# i bough this



## katja (Mar 3, 2006)

hy guys i bough this one for Kiara isn't it cute .
i have the pink one.
http://home.hetnet.nl/~kreamieke/gehaakte%20muts%202_2.jpg


----------



## guinnypigsmom (Feb 9, 2006)

That is so cute!! I love the bright colors on the hood!! Perfect for spring!!! :wave:


----------



## SkyDreamer777 (Jan 6, 2006)

OMG! I love it! Where did you find it?


----------



## Kari (May 13, 2004)

That is super cute!


----------



## jra (Feb 22, 2006)

So cute. :love4: I will bay two to my chis. Where cane I found it?
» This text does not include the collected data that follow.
/-- A return-free atomic routed and not yet performed at its home (R329). -/
structure NrOp where
  pa : Nat
  ctx : Nat
  op : AtomOp
  f32 : Bool
  wide : Bool
  v : SVal
  ckp : Bool
  va : Nat
  /-- `pa` is a scratchpad offset of the core -/
  scratch : Bool
  deriving DecidableEq, Repr

/-- A core (R19-R28). -/
structure Core where
  task : Option Task
  as : Seqr
  xs : Seqr
  carvew : Word
  cflags : BitVec 4
  tmq : Bool
  vregs : SMap VRegVal
  mregs : SMap (BitVec 1024)
  sregs : SMap (BitVec 512)
  /-- defined tensor-table entries (R163) -/
  ttab : SMap (BitVec 512)
  tms : Word
  /-- loaded table pairs 1-7 as their 540 bytes (R148) -/
  tmTabs : SMap (BitVec 4320)
  /-- the conditional-stream switch: words with poison (R151) -/
  stream : List (BitVec 32 × Bool)
  /-- array bytes by bank x 32768 + byte; full and poison bits by cell (R26, R295, R297) -/
  scratch : List Host.Cell
  scFull : NSet
  scPois : NSet
  l1 : SMap L1Line
  /-- write-notice list by sector, its overflow mark, and the wide bit (R291) -/
  notices : NSet
  noticeOver : Bool
  wide : Bool
  lq : EQueue
  ve : EQueue
  sq : EQueue
  lp : EQueue
  wq : EQueue
  cq : EQueue
  fifos : Fifos
  bars : SMap Bar
  bundles : List Bundle
  nextBundle : Nat
  tickets : Nat
  nrOut : List NrOp
  nrFail : Option (BitVec 8 × BitVec 8)
  /-- writes to other packages not yet acknowledged (R333) -/
  remoteOut : Nat
  lastCtx : Option Nat
  coreTlb : List TlbEntry
  /-- the first free number of the entry in hand, where entries in flight have changed vector registers (R125, DESIGN CHOICE log 6):
  the model's latch within one step -/
  race : Option Nat
  deriving DecidableEq, Repr

/-! ## Quad and die -/

/-- An accumulator tile: elements by 256 m + n, poison by 64 m + n / 4, its tag, and the base of its free values
after a hallmark fault (R30, R173, R180, R406). -/
structure Tile where
  elems : SMap (BitVec 32)
  pois : NSet
  tag : Option (Nat × Nat)
  undef : Option Nat
  deriving DecidableEq, Repr

/-- A frontier that an `accst` of the chain published (R175, R176). -/
structure ChainFront where
  fw : Nat
  fsc : Nat
  close : Bool
  deriving DecidableEq, Repr

/-- The open chain of a Loom (R174). -/
structure Chain where
  core : Nat
  inst : Nat
  slots : Nat
  crc : BitVec 32
  fronts : List ChainFront
  tiles : NSet
  deriving DecidableEq, Repr

/-- A quad: its Loom, its lottery, its TLB (R29-R32, R171, R385). -/
structure Quad where
  qlx : BitVec 32
  holder : Option Nat
  leaseAt : Nat
  leaseCmds : Nat
  tiles : SMap Tile
  chain : Option Chain
  quadTlb : List TlbEntry
  walkCache : List WalkEntry
  deriving DecidableEq, Repr

/-- A compute die (R223, R231, R366, R387, R414). -/
structure Die where
  cbind : BitVec 16
  clus : Bool
  pwd : BitVec 5
  chto : BitVec 32
  dl : BitVec 24
  state : Nat
  saved : BitVec 16
  lost : Nat
  /-- the class that last gave this die a task (R223) -/
  rrClass : Option Nat
  quiesceAt : Nat
  /-- passed its self-test at bring-up (R425) -/
  passed : Bool
  /-- its slices are out of the home hash (R292) -/
  unhashed : Bool
  deriving DecidableEq, Repr

/-! ## Contexts, queues, scheduling -/

/-- A replica group (R186, R198, R208, R210). -/
structure Group where
  members : List Nat
  sig : BitVec 32
  key0 : BitVec 64
  key1 : BitVec 128
  digest : BitVec 128
  pois : Bool
  points : BitVec 32
  verdict : BitVec 256
  lastCount : Nat
  faulted : Bool
  /-- an assay point in progress: the sequencer that waits, the run of the task it runs, its snapshot (R208) -/
  point : Option (SeqId × Nat × BitVec 128 × Bool)
  deriving DecidableEq, Repr

/-- An assay region (R205). -/
structure Region where
  base : Nat
  len : Nat
  group : Nat
  deriving DecidableEq, Repr

/-- A tile-table entry with its firing state (R188, R191). -/
structure TileEnt where
  img : BitVec 512
  /-- armed with this generation, not yet fired -/
  armed : Option Nat
  /-- fired and not yet complete: this rank's contribution -/
  fired : Option Firing
  /-- the result is written at DST, and CFW waits for the acknowledgements of those writes (R193, R333) -/
  landed : Bool
  deriving DecidableEq, Repr

/-- A continuation watch (R266). -/
structure Watch where
  area : Nat
  word : Nat
  queue : Nat
  jobid : Word
  join : Nat
  deriving DecidableEq, Repr

/-- A context (R379, R392, R393, R403, R407). -/
structure Ctx where
  en : Bool
  mgmt : Bool
  root : BitVec 32
  jtb : BitVec 35
  fqBase : BitVec 48
  fqLog2 : Nat
  fqTail : BitVec 32
  fqHead : BitVec 32
  fqVec : BitVec 16
  fqIe : Bool
  fqLost : BitVec 32
  frb : BitVec 52
  fseq : BitVec 16
  ckEn : Bool
  ckLogb : BitVec 32
  ckLog2 : Nat
  ckIntv : BitVec 32
  ckUsed : Nat
  ckForced : BitVec 32
  /-- lines logged in this interval (R408) -/
  ckLines : NSet
  k0 : BitVec 64
  k1 : BitVec 128
  tiles : SMap TileEnt
  groups : SMap Group
  regions : SMap Region
  watches : List Watch
  deriving DecidableEq, Repr

/-- What a popped slot is until it is freed (R222), with the number of the first start of its record's team (R225). -/
inductive SlotState
  | held (crew : Nat) | returned (crew : Nat)
  deriving DecidableEq, Repr

/-- A queue with its descriptor (R221, R222, R410). -/
structure Queue where
  ctx : Nat
  base : BitVec 52
  tail : BitVec 32
  head : BitVec 32
  free : BitVec 32
  en : Bool
  log2n : Nat
  cls : Nat
  tickets : Nat
  /-- slots that are held or returned, by index -/
  slots : SMap SlotState
  /-- HEAD, TAIL, FREE and the slots at the last interval close (R410, R411) -/
  snap : Option (BitVec 32 × BitVec 32 × BitVec 32 × SMap SlotState)
  deriving DecidableEq, Repr

/-- A launch in the queue engine: the index of the next task, its trigger, its gate, whether its counter has been raised (R214, R215, R209). -/
structure Pending where
  enq : Enq
  next : Nat
  trig : Option Trigger
  gate : Option Nat
  counted : Bool
  deriving DecidableEq, Repr

/-- A record that waits for a slot; continuations go first (R220, R264). -/
structure HeldRec where
  cont : Bool
  img : BitVec 2048
  pois : BitVec 4
  queue : Nat
  deriving DecidableEq, Repr

/-- A hierarchical barrier of a level, a place, a context and a job id (R358). -/
structure HBar where
  level : Scope
  place : Nat
  ctx : Nat
  job : Nat
  need : Nat
  arr : Nat
  waiters : List SeqId
  deriving DecidableEq, Repr

/-- A pool descriptor (R388). -/
structure Pool where
  en : Bool
  ctx : Nat
  pfb : BitVec 32
  npg : BitVec 16
  bmap : BitVec 45
  deriving DecidableEq, Repr

/-- A crier: the digest and SVN of its running image, and a load in progress (R211, R395); it is seen from outside, as what its
firmware does (DESIGN CHOICE log 85). -/
structure Crier where
  digest : BitVec 256
  svn : BitVec 16
  verified : Bool
  /-- the sequencer that loads, the run of its task, the context and the address of the image -/
  load : Option (SeqId × Nat × Nat × Nat)
  tlb : List TlbEntry
  /-- writes to other packages not yet acknowledged (R193, R333) -/
  remoteOut : Nat
  deriving DecidableEq, Repr

/-- A stack index of the socket map (R13, R392). -/
structure SMapEnt where
  socket : BitVec 5
  rewrite : Option (BitVec 5)
  deriving DecidableEq, Repr

/-- A unit of the mismatch histograms; for a Duthar lane also the flit numbers of its last mismatches, newest first (R412). -/
structure Hist where
  count : BitVec 32
  state : BitVec 2
  recent : List Nat
  deriving DecidableEq, Repr

/-- An entry of an HBM channel's classifier (R413). -/
structure ClassEnt where
  bank : Nat
  row : Nat
  col : Nat
  count : Nat
  at_ : Nat
  deriving DecidableEq, Repr

/-- A claim register (R374). -/
structure Claim where
  prio : BitVec 8
  claim : Bool
  link : Bool
  deriving DecidableEq, Repr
I live in Sweden so I hope the are some site on internet.

Jenny, Anton and Lukas


----------



## katja (Mar 3, 2006)

well she lives her in netherland and she make doggy clothes by herself and it's very cheap.

this is her e mail : [email protected] 


and her site http://home.hetnet.nl/~kreamieke/


----------



## kayleighheartsxchix (Dec 24, 2005)

aww bless thats cute, so are the ones on the site,however i cant read neverlandish is that dutch? :?


----------



## katja (Mar 3, 2006)

yes it's from the site and it's dutch.
but maybeyou can also order it from her


----------



## Alisha (Mar 11, 2005)

Yes Crochet is very in right now  Cute !!


----------



## ~Jessie~ (Oct 30, 2005)

Those are very cute


----------



## sunshinegurl015 (Mar 27, 2006)

awwww! too cute :love4:


----------